- Assigned task:
The answer is a number and only a number: how many lines of the data include the string "views"?

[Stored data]
theorem State.marked_canonical {l : Option Leaf} {a : Access} (hs : s.canonical = true) : (s.marked l a).canonical = true := by
  unfold State.marked
  split
  · exact hs
  · exact State.markLeaf_canonical hs

theorem State.reached_canonical {l : Option Leaf} {a : Access} {t : Target} (hs : s.canonical = true) :
    (s.reached l a t).canonical = true := State.uses_canonical (State.marked_canonical hs)

theorem State.xlate_gives {ag : Agent} {a : Access} {va : Nat} (hs : s.canonical = true) :
    Gives (·.1.canonical = true) (s.xlate ag a va) := (State.look_gives hs).map fun _ h => State.reached_canonical h

theorem State.xlook_keeps {a : Access} {va : Reg64} (hs : s.canonical = true) :
    Run.Keeps (·.1.canonical = true) (s.xlook a va) := by
  unfold State.xlook
  split
  · rename_i e
    exact (State.look_gives hs).ok e
  · exact hs
  · exact hs

theorem State.stoppedAs_canonical {r : State} (hs : s.canonical = true) : (s.stoppedAs r).canonical = true := hs

theorem State.undone_keeps {α : Type} {P : α → Prop} {r : Run α} (hs : s.canonical = true) (hr : Run.Keeps P r) :
    Run.Keeps P (s.undone r) := by
  unfold State.undone
  split
  · exact State.stoppedAs_canonical hs
  · exact State.stoppedAs_canonical hs
  · exact hr

theorem State.performing_keeps {α : Type} {l : Option Leaf} {a : Access} {t : Target} {f : State → Run α} {P : α → Prop}
    (hs : s.canonical = true) (hf : ∀ t, t.canonical = true → Run.Keeps P (f t)) :
    Run.Keeps P (s.performing l a t f) := State.undone_keeps hs (hf _ (State.reached_canonical hs))

/-! ### Machine/View -/

theorem pickByte_canonical {pick : State → Nat → Nat → State × Nat} {whole : Nat → Bool} {seen : Option Nat}
    {acc : State × List Byte} {b : ByteView} (hp : ∀ s i j, s.canonical = true → (pick s i j).1.canonical = true)
    (ha : acc.1.canonical = true) :
    (pickByte pick whole seen acc b).1.canonical = true := hp _ _ _ (hp _ _ _ ha)

theorem pickBytes_canonical {pick : State → Nat → Nat → State × Nat} {key w : Nat} {views : List ByteView}
    (hpick : ∀ t i j, t.canonical = true → (pick t i j).1.canonical = true) (hs : s.canonical = true) :
    (pickBytes pick s key w views).1.canonical = true :=
  foldl_fst_canonical (fun _ _ h => pickByte_canonical (fun _ _ _ h₁ => hpick _ _ _ h₁) h) (hpick _ _ _ hs)

theorem State.pickRead_canonical {key w : Nat} {views : List ByteView} (hs : s.canonical = true) :
    (s.pickRead key w views).1.canonical = true :=
  State.readDone_canonical (pickBytes_canonical (fun _ _ _ h => State.chooseRead_canonical h) hs)

theorem State.viewBytes_canonical {c key w : Nat} (hs : s.canonical = true) : (s.viewBytes h c key w).1.canonical = true :=
  State.pickRead_canonical hs

theorem State.engineBytes_canonical {pick : State → Nat → Nat → State × Nat} {c key w : Nat} (hs : s.canonical = true)
    (hpick : ∀ t i j, t.canonical = true → (pick t i j).1.canonical = true) :
    (s.engineBytes pick h c key w).1.canonical = true := pickBytes_canonical (fun _ _ _ h₁ => hpick _ _ _ h₁) hs

theorem State.readable_keeps {key w access : Nat} (hs : s.canonical = true) :
    Run.Keeps (fun _ => True) (s.readable key w access) := by
  unfold State.readable
  split
  · exact hs
  · exact trivial

theorem State.sound_keeps {struct addr : Nat} (hs : s.canonical = true) : Run.Keeps (fun _ => True) (s.sound struct addr) := by
  unfold State.sound
  split
  · exact hs
  · exact trivial

theorem State.commits_keeps (hs : s.canonical = true) : Run.Keeps (·.canonical = true) s.commits := by
  unfold State.commits
  split
  · exact hs
  · exact State.commit_canonical hs

theorem State.soundBuffer_keeps {key w : Nat} (hs : s.canonical = true) : Run.Keeps (fun _ => True) (s.soundBuffer key w) := by
  unfold State.soundBuffer
  split
  · exact State.sound_keeps hs
  · exact trivial

theorem State.soundBytes_keeps {key w : Nat} (hs : s.canonical = true) : Run.Keeps (fun _ => True) (s.soundBytes key w) :=
  (State.soundBuffer_keeps hs).bind fun _ _ => State.sound_keeps hs

theorem State.watch_canonical {va w : Nat} {write : Bool} {elem : Nat} (hs : s.canonical = true) :
    (s.watch va w write elem).canonical = true := State.ite_canonical hs hs

theorem State.passPoint_canonical (hs : s.canonical = true) : s.passPoint.canonical = true :=
  State.with_hand hs (Hand.with_ord (State.hand_canonical hs)
    (foldl_inv (fun o : Order => o.snap = s.hand.ord.snap) (fun _ _ ho => ho) rfl))

theorem State.orderPoint_keeps (hs : s.canonical = true) : Run.Keeps (·.canonical = true) s.orderPoint := by
  unfold State.orderPoint
  refine (State.commits_keeps hs).bind fun _ h => ?_
  split
  · exact State.passPoint_canonical h
  · exact h

theorem State.chainBytes_canonical {k w : Nat} (hs : s.canonical = true) : (s.chainBytes k w).1.canonical = true := by
  unfold State.chainBytes
  split
  · exact hs
  · exact State.choose_canonical hs

theorem State.readTarget_keeps {a : Access} {cls : Nat} {t : Target} {va : Reg64} {w : Nat} (hs : s.canonical = true) :
    Run.Keeps (·.1.canonical = true) (s.readTarget a cls t va w) := by
  unfold State.readTarget
  split
  · refine (State.readable_keeps hs).bind fun _ _ => ?_
    split
    · refine (State.sound_keeps hs).bind fun _ _ => ?_
      split
      rename_i e
      exact fst_canonical (State.chainBytes_canonical hs) e
    split
    · exact State.rebuilds_canonical hs
    · exact (State.soundBytes_keeps hs).bind fun _ _ => State.viewBytes_canonical (State.rebuilds_canonical hs)
  · refine (State.readable_keeps hs).bind fun _ _ => (State.soundBytes_keeps hs).bind fun _ _ => ?_
    dsimp only
    split <;> exact State.viewBytes_canonical (State.rebuilds_canonical hs)
  · exact hs

theorem State.readElem_keeps {a : Access} {cls : Nat} {va : Reg64} {w elem : Nat} (hs : s.canonical = true) :
    Run.Keeps (·.1.canonical = true) (s.readElem a cls va w elem) :=
  (State.xlook_keeps hs).bind fun _ h => Run.Keeps.ite_state (State.orderPoint_keeps h) h fun _ h =>
    State.performing_keeps h fun _ h => State.readTarget_keeps (State.watch_canonical h)

theorem State.logWrite_canonical {cls k : Nat} {l : List Byte} (hs : s.canonical = true) :
    (s.logWrite cls k l).canonical = true := State.framed_hand_ord (State.modTask_canonical hs)

theorem State.storeRoom_keeps {k n : Nat} (hs : s.canonical = true) : Run.Keeps (·.canonical = true) (s.storeRoom k n) := by
  unfold State.storeRoom
  split
  · exact hs
  · refine (State.commits_keeps hs).bind fun _ h => ?_
    dsimp only
    split
    · exact State.heelStall_canonical h
    · exact h

theorem State.storeNow_canonical {cls : Nat} {lanes : List Nat} {page : Option Nat} {k : Nat} {l : List Byte}
    (hs : s.canonical = true) :
    (s.storeNow cls lanes page k l).canonical = true := by
  have hl := State.logWrite_canonical (cls := cls) (k := k) (l := l) hs
  have hp (b : List Buffered) := foldl_canonical (f := State.performByte) (l := b) (fun _ _ => State.performByte_canonical) hl
  unfold State.storeNow
  exact State.ite_canonical hl (State.ite_canonical (hp _)
    (State.with_hand (hp _) (Hand.with_ord (State.hand_canonical (hp _)) Order.ackStore_snap)))

theorem State.storePlain_keeps {cls : Nat} {lanes : List Nat} {page : Option Nat} {k : Nat} {l : List Byte}
    (hs : s.canonical = true) :
    Run.Keeps (·.canonical = true) (s.storePlain cls lanes page k l) :=
  (State.storeRoom_keeps hs).bind fun _ h => State.storeNow_canonical h

theorem State.storeLive_canonical {cls : Nat} {lanes : List Nat} {k : Nat} {l : List Byte} (hs : s.canonical = true) :
    (s.storeLive cls lanes k l).canonical = true :=
  have hp := foldl_canonical (fun _ _ => State.stamp_canonical) (State.logWrite_canonical (State.retaining_canonical hs))
  State.with_hand hp (Hand.with_ord (State.hand_canonical hp) Order.ackStore_snap)

theorem State.storeSc_canonical {cls : Nat} {lanes : List Nat} {k : Nat} {l : List Byte} (hs : s.canonical = true) :
    (s.storeSc cls lanes k l).canonical = true :=
  have hp := State.putPubAll_canonical hs
  State.with_hand hp (Hand.with_ord (State.hand_canonical hp) Order.ackStore_snap)

theorem State.writePlain_keeps {cls : Nat} {lanes : List Nat} {page : Option Nat} {k : Nat} {sc : Bool} {l : List Byte}
    (hs : s.canonical = true) :
    Run.Keeps (·.canonical = true) (s.writePlain cls lanes page k sc l) := by
  unfold State.writePlain
  split
  · exact State.storeSc_canonical hs
  · exact State.storePlain_keeps hs

theorem State.writeElem_keeps {s0 : State} {cls : Nat} {va : Reg64} {w elem val : Nat} (hs0 : s0.canonical = true) :
    Run.Keeps (·.canonical = true) (s0.writeElem cls va w elem val) := by
  unfold State.writeElem
  refine (State.xlook_keeps hs0).bind fun _ h => ?_
  dsimp only
  split
  · refine Run.Keeps.ite_state (State.orderPoint_keeps h) (State.storeRoom_keeps h) fun _ h => ?_
    refine State.ite_canonical (State.storeSc_canonical ?_) (State.storeNow_canonical ?_)
    all_goals exact State.watch_canonical (State.reached_canonical h)
  · exact hs0
  · exact hs0

theorem State.tileBytes_canonical {since k w : Nat} (hs : s.canonical = true) : (s.tileBytes since k w).1.canonical = true :=
  State.pickRead_canonical hs

theorem Hand.refresh_canonical {pub : Mem} {known : Nat} (hh : h.canonical = true) (hpub : pub.wf = true) :
    (h.refresh pub known).canonical = true := by
  unfold Hand.refresh
  exact Hand.canonical_of_snap hh hpub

- Task output:
4